Friday, November 13, 2009

Rental Property - Our Cash Machine for Retirement

About 4-5 years ago our family purchased our first rental property. You have likely heard the infomercials where you can pay “nothing down” and tenants take wheelbarrows full of money to your bank account every month. Isn’t being a landlord the easy path to a million dollars? In my experience, that would be a bit of a lie.

I could also tell you the down side and how this property drives us crazy with repairs and tenant issues. Landlords are commonly found with a toilet plunger in one hand or staking out their property as they wait for delinquent tenants to come home on payday. Again, this would be stretching the truth.

The reality is that being a landlord has its ups and downs. Not everyone is cut out to do it, and quite honestly I have days when I wonder why I got into property. You get an education on every reason why the rent is not available the first of the month. A few calls to the Landlord Tenant Board can also be a real eye opener. I have to admit that the first 2 years or so I routinely debated about putting a “for sale” sign on the front lawn.

So why do I still have the property?
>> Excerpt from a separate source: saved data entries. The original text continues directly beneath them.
-- ==== Sys2Proof/Tests/Slice0.lean ====
section
/-! SUPPORT. The author's own tests: the smoke test of the well-formedness checks, words written out from the spec's encodings,
one-step tests whose expected values are the spec's examples, and for every statement a state that meets its hypotheses. -/

namespace Sys2Proof.Tests

open Sys2Proof Sys2Proof.Machine

/-! ## The well-formedness checks refuse -/

theorem test_illFormed_subblockLen : (Instr.subblockLen 0).wellFormed = false := by decide
theorem test_illFormed_learned : (Instr.learned 5).wellFormed = false := by decide
theorem test_illFormed_kwkwk : (Instr.kwkwk 5).wellFormed = false := by decide
theorem test_illFormed_kwkwkAfterReset : (Instr.kwkwkAfterReset 0).wellFormed = false := by decide
theorem test_illFormed_invalid : (Instr.invalid 5).wellFormed = false := by decide

/-- Each kind of condition refuses a place that is not the row's. -/
theorem test_conditions_refuse :
    (Instr.cmdAck 0).condition .width = false ∧ (Instr.widthByte 2).condition .len = false ∧
    Instr.subblockTerm.condition .width = false ∧ (Instr.subblockLen 1).condition .ctrl = false ∧
    Instr.clear2.condition (.code 3 10 true) = false ∧ Instr.eoi8.condition (.code 7 130 true) = false ∧
    (Instr.literal4 0).condition .ctrl = false ∧ (Instr.learned 9).condition (.code 2 9 false) = false ∧
    (Instr.learned 8).condition (.code 9 9 false) = false ∧ (Instr.kwkwk 9).condition (.code 2 9 true) = false ∧
    (Instr.kwkwkAfterReset 6).condition (.code 2 6 false) = false ∧
    (Instr.invalid 6).condition (.code 2 6 true) = false := by decide

/-- A word in a place of another format, and a code with no base width, are rejected by name. -/
theorem test_decode_rejects :
    decode .ctrl (.byte 0) = .rejected .wrongFormat ∧ decode .width (.code 4) = .rejected .wrongFormat ∧
    decode (.code 2 6 true) (.cmd 4) = .rejected .wrongFormat ∧
    decode (.code 0 0 false) (.code 4) = .rejected .noBaseWidth ∧
    decode (.code 9 514 true) (.code 4) = .rejected .noBaseWidth := by decide

/-! ## Words written out from the encodings of R71 to R74, R76 and R83 -/

theorem test_decode_commands :
    decode .ctrl (.cmd 0b00000000000000000000000000000000#32) = .instr (.cmdAck 0) ∧
    decode .ctrl (.cmd 0b00000000000000000000000000000001#32) = .instr (.cmdEncode 0) ∧
    decode .ctrl (.cmd 0b00000000000000000000000000000110#32) = .instr (.cmdDecode 1) ∧
    decode .ctrl (.cmd 0b10000000000000000000000000000011#32) = .instr (.cmdReserved 0x20000000) := by decide

theorem test_decode_bytes :
    decode .width (.byte 0b00000010#8) = .instr (.widthByte 2) ∧
    decode .width (.byte 0b11111111#8) = .instr (.widthByte 255) ∧
    decode .len (.byte 0b00000000#8) = .instr .subblockTerm ∧
    decode .len (.byte 0b00000001#8) = .instr (.subblockLen 1) := by decide

theorem test_decode_clear_rows :
    decode (.code 2 6 true) (.code 0b000000000100#12) = .instr .clear2 ∧
    decode (.code 3 10 true) (.code 0b000000001000#12) = .instr .clear3 ∧
    decode (.code 4 18 true) (.code 0b000000010000#12) = .instr .clear4 ∧
    decode (.code 5 34 true) (.code 0b000000100000#12) = .instr .clear5 ∧
    decode (.code 6 66 true) (.code 0b000001000000#12) = .instr .clear6 ∧
    decode (.code 7 130 true) (.code 0b000010000000#12) = .instr .clear7 ∧
    decode (.code 8 258 true) (.code 0b000100000000#12) = .instr .clear8 := by decide

theorem test_decode_eoi_rows :
    decode (.code 2 4096 false) (.code 0b000000000101#12) = .instr .eoi2 ∧
    decode (.code 3 10 true) (.code 0b000000001001#12) = .instr .eoi3 ∧
    decode (.code 4 18 true) (.code 0b000000010001#12) = .instr .eoi4 ∧
    decode (.code 5 34 true) (.code 0b000000100001#12) = .instr .eoi5 ∧
    decode (.code 6 66 true) (.code 0b000001000001#12) = .instr .eoi6 ∧
    decode (.code 7 130 true) (.code 0b000010000001#12) = .instr .eoi7 ∧
    decode (.code 8 258 true) (.code 0b000100000001#12) = .instr .eoi8 := by decide

theorem test_decode_literal_rows :
    decode (.code 2 6 true) (.code 0b000000000010#12) = .instr (.literal2 0b10) ∧
    decode (.code 3 10 true) (.code 0b000000000100#12) = .instr (.literal3 0b100) ∧
    decode (.code 4 18 true) (.code 0b000000001001#12) = .instr (.literal4 0b1001) ∧
    decode (.code 5 34 true) (.code 0b000000010001#12) = .instr (.literal5 0b10001) ∧
    decode (.code 6 66 true) (.code 0b000000100001#12) = .instr (.literal6 0b100001) ∧
    decode (.code 7 130 true) (.code 0b000001000001#12) = .instr (.literal7 0b1000001) ∧
    decode (.code 8 258 true) (.code 0b000010000001#12) = .instr (.literal8 0b10000001) := by decide

theorem test_decode_learned_codes :
    decode (.code 2 8 false) (.code 0b000000000110#12) = .instr (.learned 6) ∧
    decode (.code 8 4096 false) (.code 0b111111111111#12) = .instr (.learned 4095) ∧
    decode (.code 2 6 false) (.code 0b000000000110#12) = .instr (.kwkwk 6) ∧
    decode (.code 8 258 true) (.code 0b000100000010#12) = .instr (.kwkwkAfterReset 258) ∧
    decode (.code 2 6 true) (.code 0b000000000111#12) = .instr (.invalid 7) := by decide

/-- What the host's form of a word gives, for one word of each format. -/
theorem test_decodeTableWord :
    decodeTableWord 32 2 = some (.cmdDecode 0) ∧ decodeTableWord 8 8 = some (.widthByte 8) ∧
    decodeTableWord 8 0 = some .subblockTerm ∧ decodeTableWord 8 255 = some (.subblockLen 255) ∧
    decodeTableWord 16 0x101 = some .eoi8 ∧ decodeTableWord 16 0x040 = some .clear6 ∧
    decodeTableWord 16 0x0FE = some (.literal8 0xFE) ∧ decodeTableWord 16 0x102 = some (.kwkwkAfterReset 0x102) ∧
    decodeTableWord 16 0x103 = some (.invalid 0x103) := by decide

/-! ## Helpers -/

/-- The next state of a result; a state no test expects where there is none. -/
def after : Result → State
  | .next s => s
  | .fault _ => { State.reset with palette := 511 }
  | .refused _ => { State.reset with palette := 510 }

/-- The bits of a payload that begins the unpacker's input. -/
def withBits (bs : List Bool) (s : State) : State := { s with racc := bs }

/-- A DECODE with `b = 2` right after its width byte (R183's example). -/
def freshDecoder : State :=
  { State.reset with phase := .run, opk := .decCodes, lastOp := 2, b := 2, n := 6, w := 3, jr := true }

/-- The same after its first data code `#0` (R148's example). -/
def decoderAfterZero : State := { freshDecoder with jr := false, prev := 0 }

/-- The same after `CLEAR #0 #6` (R148's example): `DICT[6] = [0, 0]`. -/
def decoderLearned : State := { freshDecoder with n := 7, jr := false, prev := 6, mem := [(6, ⟨0, 0, 0⟩)] }

/-- After `CLEAR #1 #2 #3` (R146's example): `DICT[6] = [1, 2]`, `DICT[7] = [2, 3]`, `N = 8` and so `W = 4`. -/
def decoderOneTwoThree : State :=
  { freshDecoder with n := 8, w := 4, jr := false, prev := 3, mem := [(6, ⟨1, 2, 1⟩), (7, ⟨2, 3, 2⟩)] }

/-- The state a DECODE of `02 01 2C 00` ends in (R143's example). -/
def finished : State := { State.reset with phase := .done, lastOp := 2, b := 2, n := 6, w := 3, jr := true }

/-- An ENCODE with `P = 2` after the indices `[0]` (R160's example), the leading Clear in the packer. -/
def encoderZero : State :=
  { State.reset with
    phase := .run, opk := .encIndex, lastOp := 1, b := 2, n := 6, w := 3, jr := true, pLat := 2, palette := 2
    cand := 0, candV := true, wacc := [false, false, true], wcur := 3, outq := [.byte 2] }

/-- The same after `[0, 0]` has been learned as code 6 (R163's example), the candidate 0 again. -/
def encoderLearned : State :=
  { encoderZero with n := 7, mem := [(6, ⟨0, 0, 0⟩)], wacc := [false, false, true, false, false, false], wcur := 6 }

/-- With `N = 8 = 2^W` before `EOI` (R166's example `[1, 0, 0]`): the codes `CLEAR/3 #1/3` and `#0/3` are written. -/
def encoderAtWidthEdge : State :=
  { encoderZero with
    n := 8, mem := [(6, ⟨1, 0, 1⟩), (7, ⟨0, 0, 0⟩)], opk := .encFinish
    chunk := [0x0C], wacc := [false], wcur := 9 }

/-- The pair of slot `c` in a full table of `b = 8`: every prefix is a literal below 15. -/
def fullEntry (c : Nat) : Entry :=
  ⟨BitVec.ofNat 12 ((c - 258) / 256), BitVec.ofNat 8 ((c - 258) % 256), BitVec.ofNat 8 ((c - 258) / 256)⟩

/-- A full table of `b = 8`. -/
def fullMem : Memory := (List.range' 258 3838).map (fun c => (c, fullEntry c))

/-- An encoder with a full table, the candidate 200. -/
def fullEncoder : State :=
  { encoderZero with b := 8, n := 4096, w := 12, pLat := 256, mem := fullMem, cand := 200, inq := [.byte 1] }

/-- A decoder with a full table. -/
def fullDecoder : State :=
  { freshDecoder with b := 8, n := 4096, w := 12, jr := false, prev := 0, mem := fullMem }

/-! ## One step, against the spec's examples -/

/-- R189's example: `STATUS = 0x224` after a `BAD_CODE`, `0x020` after `ACK`. -/
theorem test_ack :
    statusWord { finished with phase := .fault, err := .badCode, einfo := 7 } = 0x224 ∧
    statusWord (after (exec (.cmdAck 0) { finished with phase := .fault, err := .badCode, einfo := 7 })) = 0x020 ∧
    errInfoWord (after (exec (.cmdAck 0) { finished with phase := .fault, err := .badCode, einfo := 7 })) = 0 := by
  decide +kernel

/-- R180's example: with `P = 2` the write emits `02` and leaves 3 code bits (`CL = 4`) in `WACC`. -/
theorem test_encode_starts :
    (after (exec (.cmdEncode 0) { State.reset with palette := 2 })).outq = [.byte 2] ∧
    (after (exec (.cmdEncode 0) { State.reset with palette := 2 })).wacc = [false, false, true] ∧
    (after (exec (.cmdEncode 0) { State.reset with palette := 2 })).n = 6 := by decide +kernel

/-- R204, R134: `P = 257` faults with the latched size. -/
theorem test_encode_range :
    statusWord (after (exec (.cmdEncode 0) { State.reset with palette := 257 })) = 0x414 ∧
    errInfoWord (after (exec (.cmdEncode 0) { State.reset with palette := 257 })) = 257 ∧
    (after (exec (.cmdEncode 0) { State.reset with palette := 257 })).outq = [] := by decide +kernel

/-- R183, R33: after the command `STATUS` shows `BUSY` and `LAST_OP = 0b10`. -/
theorem test_decode_starts :
    statusWord (after (exec (.cmdDecode 0) finished)) = 0x021 ∧ (after (exec (.cmdDecode 0) finished)).n = 0 := by
  decide +kernel

/-- R190's example: from power-on, `STATUS = 0x734` and `ERR_INFO = 0`. -/
theorem test_reserved :
    statusWord (after (exec (.cmdReserved 0) State.reset)) = 0x734 ∧
    errInfoWord (after (exec (.cmdReserved 0) State.reset)) = 0 := by decide +kernel

/-- R191: a command in `RUN` is ignored. -/
theorem test_command_ignored : exec (.cmdDecode 5) freshDecoder = .next freshDecoder := rfl

/-- R183's example: the width byte `02` sets `B = 2, N = 6, W = 3, JR = 1`. -/
theorem test_width_byte :
    stateWord (after (exec (.widthByte 2) { freshDecoder with opk := .decWidth, b := 0, n := 0, w := 0, jr := false })) =
      0x01030006 ∧
    (after (exec (.widthByte 2) { freshDecoder with opk := .decWidth, b := 0, n := 0, w := 0, jr := false })).b = 2 := by
  decide +kernel

/-- R201: a width byte of 9 is `BAD_WIDTH` with 9. -/
theorem test_bad_width :
    statusWord (after (exec (.widthByte 9) { freshDecoder with opk := .decWidth })) = 0x124 ∧
    errInfoWord (after (exec (.widthByte 9) { freshDecoder with opk := .decWidth })) = 9 := by decide +kernel

/-- R105's example: on `01 2C 00` the calls return `2C`, then `EOP`; here the drain that discards them (R185). -/
theorem test_length_bytes :
    (after (step { freshDecoder with opk := .decDrain, inq := [.byte 1, .byte 0x2C, .byte 0] })).inq = [.byte 0] ∧
    (after (step { freshDecoder with opk := .decDrain, inq := [.byte 0] })).outq = [.endMark] ∧
    (after (exec (.subblockLen 255) freshDecoder)).rem = 255 ∧ (after (exec .subblockTerm freshDecoder)).pend = true := by
  decide +kernel

/-- R22, R24, R124: `N` and `W` after each Clear. -/
theorem test_clear_rows :
    [(Instr.clear2, 2#4), (.clear3, 3#4), (.clear4, 4#4), (.clear5, 5#4), (.clear6, 6#4), (.clear7, 7#4), (.clear8, 8#4)].map
      (fun x => ((after (exec x.1 { decoderLearned with b := x.2 })).n, (after (exec x.1 { decoderLearned with b := x.2 })).w)) =
    [(6, 3), (10, 4), (18, 5), (34, 6), (66, 7), (130, 8), (258, 9)] := by decide +kernel

/-- R142: a Clear sets `JR` and keeps the RAM and the output. -/
theorem test_clear_keeps :
    (after (exec .clear2 decoderLearned)).jr = true ∧ (after (exec .clear2 decoderLearned)).mem = [(6, ⟨0, 0, 0⟩)] ∧
    (after (exec .clear2 decoderLearned)).outq = [] := by decide +kernel

/-- R143: every EOI goes to the drain. -/
theorem test_eoi_rows :
    [Instr.eoi2, .eoi3, .eoi4, .eoi5, .eoi6, .eoi7, .eoi8].map (fun i => (after (exec i decoderLearned)).opk) =
      List.replicate 7 .decDrain := by decide +kernel

/-- R145's example `#3 #3 EOI` with no leading Clear: `[3, 3]`, `N = 7`, `DICT[6] = [3, 3]`. -/
theorem test_literal :
    (after (exec (.literal2 3) freshDecoder)).outq = [.byte 3] ∧ (after (exec (.literal2 3) freshDecoder)).n = 6 ∧
    (after (exec (.literal2 3) { freshDecoder with jr := false, prev := 3 })).n = 7 ∧
    (after (exec (.literal2 3) { freshDecoder with jr := false, prev := 3 })).mem = [(6, ⟨3, 3, 3⟩)] := by
  decide +kernel

/-- R145: each literal's index is its own code. -/
theorem test_literal_rows :
    [Instr.literal2 3, .literal3 7, .literal4 15, .literal5 31, .literal6 63, .literal7 127, .literal8 255].map
      (fun i => (after (exec i { freshDecoder with b := 8, n := 258, w := 9 })).prev) = [3, 7, 15, 31, 63, 127, 255] := by
  decide +kernel

/-- R146's example: after `CLEAR #1 #2 #3` the code `#6` emits `[1, 2]`; it adds `[3, 1]` as code 8. -/
theorem test_learned :
    (after (exec (.learned 6) decoderOneTwoThree)).outq = [.byte 1, .byte 2] ∧
    (after (exec (.learned 6) decoderOneTwoThree)).n = 9 ∧ (after (exec (.learned 6) decoderOneTwoThree)).w = 4 ∧
    (after (exec (.learned 6) decoderOneTwoThree)).mem.read 8 = some ⟨3, 1, 3⟩ := by decide +kernel

/-- R148's example: after `CLEAR #0` the code `#6` emits `[0, 0]`. -/
theorem test_kwkwk :
    (after (exec (.kwkwk 6) decoderAfterZero)).outq = [.byte 0, .byte 0] ∧ (after (exec (.kwkwk 6) decoderAfterZero)).n = 7 ∧
    (after (exec (.kwkwk 6) decoderAfterZero)).mem = [(6, ⟨0, 0, 0⟩)] ∧ (after (exec (.kwkwk 6) decoderAfterZero)).prev = 6 := by
  decide +kernel

/-- R128, R148: the add that makes `N = 2^W` widens the next code. -/
theorem test_kwkwk_widens :
    (after (exec (.kwkwk 7) { decoderLearned with prev := 6 })).n = 8 ∧
    (after (exec (.kwkwk 7) { decoderLearned with prev := 6 })).w = 4 := by decide +kernel

/-- R149's example, `CLEAR #6`: `BAD_CODE` with 6, held (R186). -/
theorem test_kwkwk_after_reset :
    (after (exec (.kwkwkAfterReset 6) freshDecoder)).pfault = some (.badCode, 6) ∧
    (after (exec (.kwkwkAfterReset 6) freshDecoder)).opk = .decDrain := by decide +kernel

/-- R150's example, `CLEAR #0 #7`: `BAD_CODE` with 7, held. -/
theorem test_invalid :
    (after (exec (.invalid 7) decoderAfterZero)).pfault = some (.badCode, 7) ∧
    (after (exec (.invalid 7) decoderAfterZero)).phase = .run := by decide +kernel

/-- R160, R164: a miss on candidate 0 with the index 0 writes `#0/3` and adds code 6. -/
theorem test_miss :
    (after (step { encoderZero with inq := [.byte 0] })).mem = [(6, ⟨0, 0, 0⟩)] ∧
    (after (step { encoderZero with inq := [.byte 0] })).wacc = [false, false, true, false, false, false] ∧
    (after (step { encoderZero with inq := [.byte 0] })).cand = 0 := by decide +kernel

/-- R163's example: the candidate 0 and the next index 0 give `CAND = 6`. -/
theorem test_hit : (after (step { encoderLearned with inq := [.byte 0] })).cand = 6 := by decide +kernel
Thankfully, once you buy a rental property it is not something you can easily dump when you have a bad day. Selling your property can be a drawn out and expensive business. I say thankfully because if you buy right and you can “suck it up”, I know of no other investments where you can put so little money down and let someone else pay off your retirement plan. When I bought the property it was cash flow positive from day 1. This is the “golden rule” in my opinion. Although I didn’t make much more than my expenses initially, the property did not cost me anything out of my pocket after closing. Any pain I experienced as a landlord was more emotional than financial. Critics will say that in their areas you can’t find properties cheap enough to be cash flow positive right away. I once had that problem. We moved.

The other reason is that in spite of the challenges you might face as a landlord, and although it may not be an “easy” path to wealth, maybe it is easier than a lot of the alternatives. Preventative maintenance can cut down on your phone calls. You can also improve the property. Even if government bureaucracy limits your rent increases there is no law that says you can’t make improvements to better your cash flow. Our triplex had zero insulation when we bought it and the gas bill was murder. It was a cheap fix. Any reduction in expenses is an increase to your cash flow, and as a bonus the tenants looked a lot more comfortable too!

As net cash flow increases so does the value of your property. If you ever decided you wanted to cash out another investor would look at the condition of the property and the return on his/her investment. Every year that rents go up and every improvement you make that drives down expenses will add to the value of your property. Taxes on my net income so far have been zero thanks to depreciation. Definitely get yourself a good accountant who routinely deals with property investors. If and when we sell, we will pay capital gains tax, but this tax is a far better deal than income tax. I might change my mind, but right now I can’t imagine selling anytime soon.

Another real estate investor I know has told me that eventually you wake up and discover that the property you bought for X a number of years ago is worth way more today. The mortgages are paid off and you have a healthy stream of cash coming in each month. It’s a bit like buying an annuity, except you make only the down payment and your tenants make the rest of your contributions for you. You have gone beyond “paying yourself first”; your investment feeds itself each and every month.

So far I have limited myself to one property since I am also working very hard to eliminate personal debt (e.g. our personal mortgage). Our rental property has been a huge help on this quest as well. I also work full time and my family might get a bit annoyed if I spend all of my “off” hours handling my landlord responsibilities. These are my own personal excuses as to why I have not added any more properties to my portfolio so far.

One final point I thought I would mention. People joke about the toilet plunger when you become a landlord, but you won’t find me plunging any toilets outside of my own house. I have purchased and dropped off a plunger as a favor, but I have a clause in my rental agreement that specifies “toilet plunging” as a tenant responsibility!

Have you ever thought about taking the plunge as a landlord?